Koziorowski J, Behe M, Decristoforo C, Ballinger J, Elsinga P, Ferrari V, Kolenc Peitl P, Todde S, Mindt T L
Department of Radiation Physics and Department of Medical and Health Sciences, Linköping University, Linköping, Sweden.
Center for Radiopharmaceutical Sciences ETH-PSI-USZ Paul-Scherrer-Institute, 5232 Villigen-PSI, Switzerland.
EJNMMI Radiopharm Chem. 2017;1(1):1. doi: 10.1186/s41181-016-0004-6. Epub 2016 Mar 21.

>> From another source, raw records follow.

-- ==== Sys2Proof/Certificates/Slice0/Obligations.lean ====
section
/-! DEFINITION. The statements for the provers, rule by rule.  A statement whose conclusion is
`exec i s = .next t` says that the operation completes, what it writes and, by the equality of the
whole state, that it changes nothing else. -/

open Sys2Proof Sys2Proof.Machine

/-! ### Selection of operations -/

/-- An operation on the schedule that decodes is run, on the state with the entry taken off. -/
def Obligations.StepRunsTheDecodedInstruction : Prop :=
  ∀ (s : State) (pw : PortWord) (rest : List Event) (i : Instr),
    s.env.script = .op pw :: rest → decode s.cfg pw = .ok i →
    step s = exec i { s with env := { s.env with script := rest } }

/-- With nothing scheduled every agent waits (the schedule is the model's choice, log 4).  A port word at
which no agent has a step changes nothing, alone or beside others in one cycle: `in_data` without
`in_valid` (R125, U25), an idle engine's state code (R253), a state code no rule enters (R24, R98, log 5).
What stands on no port of the block is refused by name (R100, log 6). -/
def Obligations.IdleScheduleAndUndecodableWords : Prop :=
  (∀ s : State, s.env.script = [] → step s = .next s) ∧
  (∀ (s : State) (pw : PortWord) (rest : List Event),
    (∃ b, pw = .ingestPort false b) ∨ (∃ v, (v = 0#4 ∨ 10#4 ≤ v) ∧ pw = .txStep v) ∨
      (∃ v, (v = 0#2 ∨ v = 3#2) ∧ pw = .rxStep v) →
    (s.env.script = .op pw :: rest →
      step s = .next { s with env := { s.env with script := rest } }) ∧
    (∀ pws, s.env.script = .cycle (pw :: pws) :: rest →
      step s = step { s with env := { s.env with script := .cycle pws :: rest } })) ∧
  (∀ (s : State) (pw : PortWord) (rest : List Event) (why : DecodeRefusal),
    (∃ q mode ty len p, pw = .txCommand q mode ty len p ∧
        (s.cfg.nreq ≤ q ∧ why = .noSuchRequester ∨
          q < s.cfg.nreq ∧ 2 ^ s.cfg.lw ≤ len ∧ why = .fieldTooWide)) ∨
      (∃ q mode cap st, pw = .rxCommand q mode cap st ∧
        (s.cfg.nreq ≤ q ∧ why = .noSuchRequester ∨
          q < s.cfg.nreq ∧ 2 ^ s.cfg.lw ≤ cap ∧ why = .fieldTooWide)) ∨
      (∃ d q, (pw = .internalStep (.lockGrant d q) ∨ pw = .internalStep (.lockTimeout d q)) ∧
        s.cfg.nreq ≤ q ∧ why = .noSuchRequester) ∨
      (∃ nbits w, pw = .noPort nbits w ∧ why = .noPort) →
    s.env.script = .op pw :: rest → step s = .refused (.undecodable why))

/-- Decoding the port word of a well-formed operation gives the operation back. -/
def Obligations.DecodeOfEncodeIsIdentity : Prop :=
  ∀ (c : Params) (i : Instr), i.wf c = true → decode c (encode i) = .ok i

/-- The decoder follows the table (R104): what it accepts is well-formed, the operation's row has the
port word's format and matches its bits, and a row that leaves every bit free is taken only when no
other row of its format matches. -/
def Obligations.DecodeFollowsTheOpcodeTable : Prop :=
  ∀ (c : Params) (pw : PortWord) (i : Instr), decode c pw = .ok i →
    i.wf c = true ∧
    ∃ r ∈ opcodeTable, r.mnemonic = i.mnemonic ∧ r.format = pw.format ∧
      r.pattern.holds c pw.bits = true ∧
      (r.pattern.anyOther = true → ∀ r' ∈ opcodeTable, r'.format = pw.format →
        r'.pattern.holds c pw.bits = true → r' = r)

/-- A few words written out from the spec's tables decode to the operation they stand for. -/
def Obligations.WrittenOutWordsDecode : Prop :=
  decode Config.sample (.ingestByte 0b11000000#8) = .ok .ingestTerminator ∧
  decode Config.sample (.rxDrainByte 0b11011011#8) = .ok .drainEscape ∧
  decode Config.sample (.rxEscByte 0b11011100#8) = .ok .escEscapedTerminator ∧
  decode Config.sample (.rxEscByte 0b11011101#8) = .ok .escEscapedEscape ∧
  decode Config.sample (.txPayloadByte 0b11011011#8) = .ok .stuffEscape ∧
  decode Config.sample (.txStep 0b1001#4) = .ok .tTrail ∧
  decode Config.sample (.rxStep 0b10#2) = .ok .rEsc ∧
  decode Config.sample (.txCommand 1 0b1#1 0x0A#8 2 [0x41#8, 0x42#8]) =
    .ok (.smxEnc 1 0x0A#8 2 [0x41#8, 0x42#8])

/-! ### Reset -/

/-- Every register has its reset value (R41), whatever the configuration; `State.reset` is such a state.
R41 leaves `mem` unspecified: that a cell reads as the free value of its index and of the number of
resets is the model's choice (log 3). -/
def Obligations.ResetStateHasTheResetValues : Prop :=
  (∀ (c : Params) (e : Env),
    (State.resetFor c e).w = { ring := [], wptr := 0, lastByte := 0xC0#8, closed := 0 } ∧
    (State.resetFor c e).faults = { wfault := false, hfault := .none } ∧
    (State.resetFor c e).views =
      { wptrR := 0, closedR := 0, rptrW := 0, wfaultH := false, hfaultW := false } ∧
    (State.resetFor c e).rx =
      { rptr := 0, consumed := 0, state := .idle, mode := .slip, cap := 0, rcv := 0,
        first := false, typeValid := false, typeReg := 0#8, pendIn := false, owner := 0,
        resLen := 0, resComplete := false, resTypeValid := false, resType := 0#8,
        resPending := false, done := false } ∧
    (State.resetFor c e).tx =
      { state := .idle, mode := .slip, type := 0#8, chk := false, len := 0, idx := 0,
        fcs := 0#16, hold := 0#8, owner := 0, done := false } ∧
    (State.resetFor c e).locks =
      { txLock := false, rxLock := false, txReq := List.replicate c.nreq false,
        rxReq := List.replicate c.nreq false, txWait := List.replicate c.nreq 0,
        rxWait := List.replicate c.nreq 0 } ∧
    (∀ i, ringRead (State.resetFor c e) i = Config.ringPowerOn e.epoch i)) ∧
  ∃ c e, State.reset = State.resetFor c e

/-- The outputs R266 lists, just after reset: no `dst_we` write and no `*_gnt[q]` pulse has been made. -/
def Obligations.OutputsAfterReset : Prop :=
  ∀ (c : Params) (e : Env) (o : Outputs), o = outputs (State.resetFor c e) →
    o.inFull = false ∧ o.wFault = false ∧ o.rxEmpty = true ∧ o.pktCount = 0 ∧
    o.rxBusy = false ∧ o.txBusy = false ∧ o.rxDone = false ∧ o.txDone = false ∧
    o.resLen = 0 ∧ o.resComplete = false ∧ o.resTypeValid = false ∧ o.resType = 0x00#8 ∧
    o.resPending = false ∧ o.faultCode = 0#3 ∧ o.txData = none ∧
    (State.resetFor c e).ghost.dstTrace = [] ∧ (State.resetFor c e).ghost.grants = []

/-- `RESET` with the inputs idle puts every state element and ghost value at its reset value; the
configuration and `HOST`'s side stand (log 26).  With an input active, or of one domain alone, it is
refused (R265, R267, U30; log 15). -/
def Obligations.ResetReturnsToTheResetState : Prop :=
  ∀ s : State,
    (s.env.strobes = [] →
      exec (.reset .both) s =
        .next (State.resetFor s.cfg { s.env with epoch := s.env.epoch + 1 })) ∧
    (s.env.strobes ≠ [] → exec (.reset .both) s = .refused .resetWithActiveInputs) ∧
    exec (.reset .writeOnly) s = .refused .oneDomainReset ∧
    exec (.reset .hostOnly) s = .refused .oneDomainReset

/-! ### Ingestion -/

/-- The operations that are one `INGEST` of `b` (R91). -/
def Sys2Proof.Machine.ingestsOf (b : Byte) (i : Instr) : Prop :=
  i = .ingest b ∨ (b = 0xC0#8 ∧ i = .ingestTerminator) ∨ (b ≠ 0xC0#8 ∧ i = .ingestOther b)

/-- `INGEST b` with room and no fault (R121): the cell, `wptr`, `closed`, `lastByte` and the ghosts, all
in one step, and nothing else. -/
def Obligations.IngestStoresAndCounts : Prop :=
  ∀ (s : State) (b : Byte) (i : Instr), ingestsOf b i →
    s.faults.wfault = false → s.views.hfaultW = false → fullW s = false →
    exec i s = .next
      { s with
        w :=
          { ring := Memory.write s.w.ring (s.w.wptr % 2 ^ s.cfg.aw) b
            wptr := (s.w.wptr + 1) % 2 ^ (s.cfg.aw + 1)
            lastByte := b
            closed :=
              if b = 0xC0#8 ∧ s.w.lastByte ≠ 0xC0#8 then (s.w.closed + 1) % 2 ^ s.cfg.cw
              else s.w.closed }
        ghost :=
          { s.ghost with
            pushes := s.ghost.pushes + 1
            pushTrace := s.ghost.pushTrace ++ [b]
            cseq := s.ghost.cseq ++
              [s.ghost.cseq.getLastD 0 +
                if b = 0xC0#8 ∧ s.w.lastByte ≠ 0xC0#8 then 1 else 0] } }

/-- `INGEST` while `full_w` raises the fatal condition and does nothing else (R120, R236); after a fault
the write domain has recorded or learned of it has no effect at all (R129). -/
def Obligations.IngestWhenFullOrFaulted : Prop :=
  ∀ (s : State) (b : Byte) (i : Instr), ingestsOf b i →
    (s.faults.wfault = false → s.views.hfaultW = false → fullW s = true →
      exec i s = .next { s with faults := { s.faults with wfault := true } }) ∧
    (s.faults.wfault = true ∨ s.views.hfaultW = true → exec i s = .next s)

/-- The counting law (R122): feeding a byte sequence that fits counts one terminator per maximal run of
non-terminators followed by one. -/
def Obligations.CountingLaw : Prop :=
  ∀ (s : State) (bs : List Byte), QueueInv s → writeHalted s = false →
    s.ghost.pushes + bs.length ≤ s.ghost.ir + s.cfg.depth →
    ∃ t, execAll (feedProgram bs) s = .next t ∧
      t.w.closed = (s.w.closed + countedIn s.w.lastByte bs) % 2 ^ s.cfg.cw ∧
      t.w.lastByte = bs.getLastD s.w.lastByte ∧
      t.ghost.pushTrace = s.ghost.pushTrace ++ bs ∧
      t.faults = s.faults

/-- `Push(b)` alone (R64): the cell, `wptr`, `Wn`; the ghost `cseq` gets its entry, uncounted (log 11).
`Pop()` alone (R65): `rptr`, `Rn` and the byte returned, the one at the ring index of `rptr`.  Where the
precondition fails neither is a step; nor is a bare `POP` between a grant of the receive lock and its
release, where only the running call pops (R223(b)). -/
def Obligations.PushAndPopMoveOneByte : Prop :=
  (∀ (s : State) (b : Byte),
    (s.faults.wfault = false → s.views.hfaultW = false → fullW s = false →
      exec (.push b) s = .next
        { s with
          w :=
            { s.w with
              ring := Memory.write s.w.ring (s.w.wptr % 2 ^ s.cfg.aw) b
              wptr := (s.w.wptr + 1) % 2 ^ (s.cfg.aw + 1) }
          ghost :=
            { s.ghost with
              pushes := s.ghost.pushes + 1
              pushTrace := s.ghost.pushTrace ++ [b]
              cseq := s.ghost.cseq ++ [s.ghost.cseq.getLastD 0] } }) ∧
    (s.faults.wfault = true ∨ s.views.hfaultW = true ∨ fullW s = true →
      exec (.push b) s = .next s)) ∧
  (∀ s : State,
    (hostHalted s = false → s.locks.rxLock = false → emptyR s = false →
      exec .pop s = .next
        { s with
          rx := { s.rx with rptr := (s.rx.rptr + 1) % 2 ^ (s.cfg.aw + 1) }
          ghost :=
            { s.ghost with
              pops := s.ghost.pops + 1
              popTrace := s.ghost.popTrace ++ [ringRead s (s.rx.rptr % 2 ^ s.cfg.aw)] } }) ∧
    (hostHalted s = true ∨ s.locks.rxLock = true ∨ emptyR s = true → exec .pop s = .next s))

/-! ### The queue -/

/-- Every step keeps the queue's invariant: pointers, views, ghosts and the cells' contents agree, and
what was popped is the beginning of what was pushed (R62, R64, R65, R74, R75). -/
def Obligations.StepKeepsQueueInv : Prop :=
  ∀ s t : State, QueueInv s → step s = .next t → QueueInv t

/-- Every step keeps the ring's storage canonical and inside the ring (R60, R63). -/
def Obligations.StepKeepsRingInv : Prop :=
  ∀ s t : State, RingInv s → step s = .next t → RingInv t

/-- Every invariant of the model holds after reset, in every legal configuration. -/
def Obligations.ResetHasEveryInvariant : Prop :=
  (∀ c : Params, c.wf = true →
    QueueInv (State.resetFor c (Env.reset c)) ∧ RingInv (State.resetFor c (Env.reset c)) ∧
    LockInv (State.resetFor c (Env.reset c)) ∧ TxInv (State.resetFor c (Env.reset c)) ∧
    RxInv (State.resetFor c (Env.reset c)) ∧ SlotInv (State.resetFor c (Env.reset c)) ∧
    CountInv (State.resetFor c (Env.reset c)) ∧ FaultViewInv (State.resetFor c (Env.reset c))) ∧
  ∃ c, c.wf = true ∧ State.reset = State.resetFor c (Env.reset c)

This is a position paper of the Radiopharmacy Committee of the EANM (European Association of Nuclear Medicine) addressing toxicology studies for application of new diagnostic and therapeutic radiopharmaceuticals (RP) that are not approved (i.e., not having a marketing authorization or a monograph in the European Pharmacopoeia), excluding endogenous and ubiquitous substances in humans. This paper discusses the requirements for clinical trials with radiopharmaceuticals for clinical research applications, not necessarily intended to aim at a marketing authorization. If marketing authorization is intended, scientific advice of the competent authorities is mandatory and cannot be replaced by this position paper. The position paper reflects the view of the Radiopharmacy Committee of the EANM and can be used as a basis for discussions with the responsible authorities.
这是欧洲核医学协会(EANM)放射性药物委员会的一份立场文件,涉及新型诊断和治疗用放射性药物(RP)应用的毒理学研究,这些放射性药物未获批准(即没有上市许可或欧洲药典专论),不包括人体内源性和普遍存在的物质。本文讨论了用于临床研究应用的放射性药物临床试验的要求,这些应用不一定旨在获得上市许可。如果打算获得上市许可,主管当局的科学建议是强制性的,本立场文件不能替代该建议。本立场文件反映了EANM放射性药物委员会的观点,可作为与相关当局讨论的基础。